**Supplied data**
· · · · · · ·
-- ==== Sys2Proof/Laws/Kept.lean ====
section
/-! SUPPORT. What a step keeps, carried through the operations: the predicate `Kept` (the invariant of the device, and
every part outside a set of parts), how it passes through record updates, choices and loops. A set of parts is a number
whose bit `i` stands for the part numbered `i`. -/

namespace Sys2Proof.Machine

/-! ### Sets of parts -/

/-- `d` in place of `x` where `b` holds. -/
def pick {α : Type} (b : Bool) (d x : α) : α := bif b then d else x

/-- The state with the parts of `m` wiped. -/
def wipe (m : Nat) (s : State) : State :=
  { s with
    power := pick (m.testBit 0) .off s.power
    mode := pick (m.testBit 1) .dormant s.mode
    pins := pick (m.testBit 2) {} s.pins
    latch := pick (m.testBit 3) {} s.latch
    frame := pick (m.testBit 4) 0 s.frame
    opTime := pick (m.testBit 5) 0 s.opTime
    opSaved := pick (m.testBit 5) 0 s.opSaved
    powerCycle := pick (m.testBit 5) 0 s.powerCycle
    transition := pick (m.testBit 6) none s.transition
    resetFrom := pick (m.testBit 7) (0, 0) s.resetFrom
    entryRecs := pick (m.testBit 7) [] s.entryRecs
    slack := pick (m.testBit 8) {} s.slack
    fb := pick (m.testBit 9) {} s.fb
    loops := pick (m.testBit 10) {} s.loops
    motion := {
      hoist := pick (m.testBit 11) [] s.motion.hoist, doors := pick (m.testBit 12) [] s.motion.doors,
      slots := pick (m.testBit 13) [] s.motion.slots }
    disp := pick (m.testBit 14) {} s.disp
    saf := { pick (m.testBit 17) {} s.saf with
        outs := pick (m.testBit 15) [] s.saf.outs, set := pick (m.testBit 16) none s.saf.set }
    links := {
      ports := pick (m.testBit 18) [] s.links.ports, nodes := pick (m.testBit 19) [] s.links.nodes,
      points := pick (m.testBit 20) [] s.links.points }
    frozen := pick (m.testBit 21) {} s.frozen
    pair := { pick (m.testBit 23) {} s.pair with
        paired := pick (m.testBit 22) false s.pair.paired, pairTag := pick (m.testBit 22) 0 s.pair.pairTag,
        partnerUnit := pick (m.testBit 22) 0 s.pair.partnerUnit,
        findingsOut := pick (m.testBit 26) [] s.pair.findingsOut }
    proving := { pick (m.testBit 24) {} s.proving with
        countT := pick (m.testBit 26) 0 s.proving.countT, countL := pick (m.testBit 26) 0 s.proving.countL,
        shadowMaxSev := pick (m.testBit 26) 0 s.proving.shadowMaxSev }
    log := { pick (m.testBit 26) {} s.log with log := pick (m.testBit 25) [] s.log.log }
    fm := { pick (m.testBit 27) {} s.fm with
        maxSev := pick (m.testBit 26) 0 s.fm.maxSev, nestMax := pick (m.testBit 26) 0 s.fm.nestMax,
        countT := pick (m.testBit 26) [] s.fm.countT, countL := pick (m.testBit 26) [] s.fm.countL,
        lastCode := pick (m.testBit 26) 0 s.fm.lastCode, lastSev := pick (m.testBit 26) 0 s.fm.lastSev,
        lastTime := pick (m.testBit 26) 0 s.fm.lastTime, roleL := pick (m.testBit 26) false s.fm.roleL }
    mem := pick (m.testBit 28) {} s.mem
    params := { pick (m.testBit 31) {} s.params with
        committed := pick (m.testBit 29) {} s.params.committed,
        learned := pick (m.testBit 30) [] s.params.learned }
    host := pick (m.testBit 32) {} s.host
    img := { pick (m.testBit 35) {} s.img with
        slots := pick (m.testBit 34) [] s.img.slots, floors := pick (m.testBit 34) [] s.img.floors,
        policyNext := pick (m.testBit 34) none s.img.policyNext, keys := pick (m.testBit 33) [] s.img.keys,
        keysLoaded := pick (m.testBit 33) true s.img.keysLoaded }
    free := pick (m.testBit 36) 0 s.free }

/-- The parts of `n` are among those of `m`. -/
def Fits (n m : Nat) : Prop := n ||| m = m

theorem Fits.of {k n m : Nat} (h : Fits n m) (e : k ||| n = n) : Fits k m := by
  unfold Fits at *; rw [← h, ← Nat.or_assoc, e]

theorem Fits.bit {n m : Nat} (h : Fits n m) {i : Nat} (e : n.testBit i = true) : m.testBit i = true := by
  rw [← h, Nat.testBit_or, e]; rfl

theorem pick_pick {α : Type} {a b : Bool} {d x : α} (h : a = true → b = true) : pick b d (pick a d x) = pick b d x := by
  cases a <;> cases b <;> simp_all [pick]

theorem wipe_wipe {n m : Nat} (h : Fits n m) (s : State) : wipe m (wipe n s) = wipe m s := by
  have h' := fun i => h.bit (i := i)
  have hb : ∀ i, ∃ a b, n.testBit i = a ∧ m.testBit i = b ∧ (a = true → b = true) := fun i => ⟨_, _, rfl, rfl, h' i⟩
  unfold wipe
  simp only [pick_pick (h' _), State.mk.injEq, true_and, and_true]
  refine ⟨?_, ?_, ?_, ?_, ?_, ?_, ?_⟩
  · obtain ⟨a, b, e1, e2, e3⟩ := hb 17; rw [e1, e2]; cases a <;> cases b <;> simp_all [pick]
  · obtain ⟨a, b, e1, e2, e3⟩ := hb 23; rw [e1, e2]; cases a <;> cases b <;> simp_all [pick]
  · obtain ⟨a, b, e1, e2, e3⟩ := hb 24; rw [e1, e2]; cases a <;> cases b <;> simp_all [pick]
  · obtain ⟨a, b, e1, e2, e3⟩ := hb 26; rw [e1, e2]; cases a <;> cases b <;> simp_all [pick]
  · obtain ⟨a, b, e1, e2, e3⟩ := hb 27; rw [e1, e2]; cases a <;> cases b <;> simp_all [pick]
  · obtain ⟨a, b, e1, e2, e3⟩ := hb 31; rw [e1, e2]; cases a <;> cases b <;> simp_all [pick]
  · obtain ⟨a, b, e1, e2, e3⟩ := hb 35; rw [e1, e2]; cases a <;> cases b <;> simp_all [pick]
· · · · · · ·
**What you are asked to do**
Once you find the line with "e3⟩ := hb 23;" in the entries above, output it and each line after it up to and including the line with "e3⟩ := hb 26;", and nothing else.

**Written reply**
  · obtain ⟨a, b, e1, e2, e3⟩ := hb 23; rw [e1, e2]; cases a <;> cases b <;> simp_all [pick]
  · obtain ⟨a, b, e1, e2, e3⟩ := hb 24; rw [e1, e2]; cases a <;> cases b <;> simp_all [pick]
  · obtain ⟨a, b, e1, e2, e3⟩ := hb 26; rw [e1, e2]; cases a <;> cases b <;> simp_all [pick]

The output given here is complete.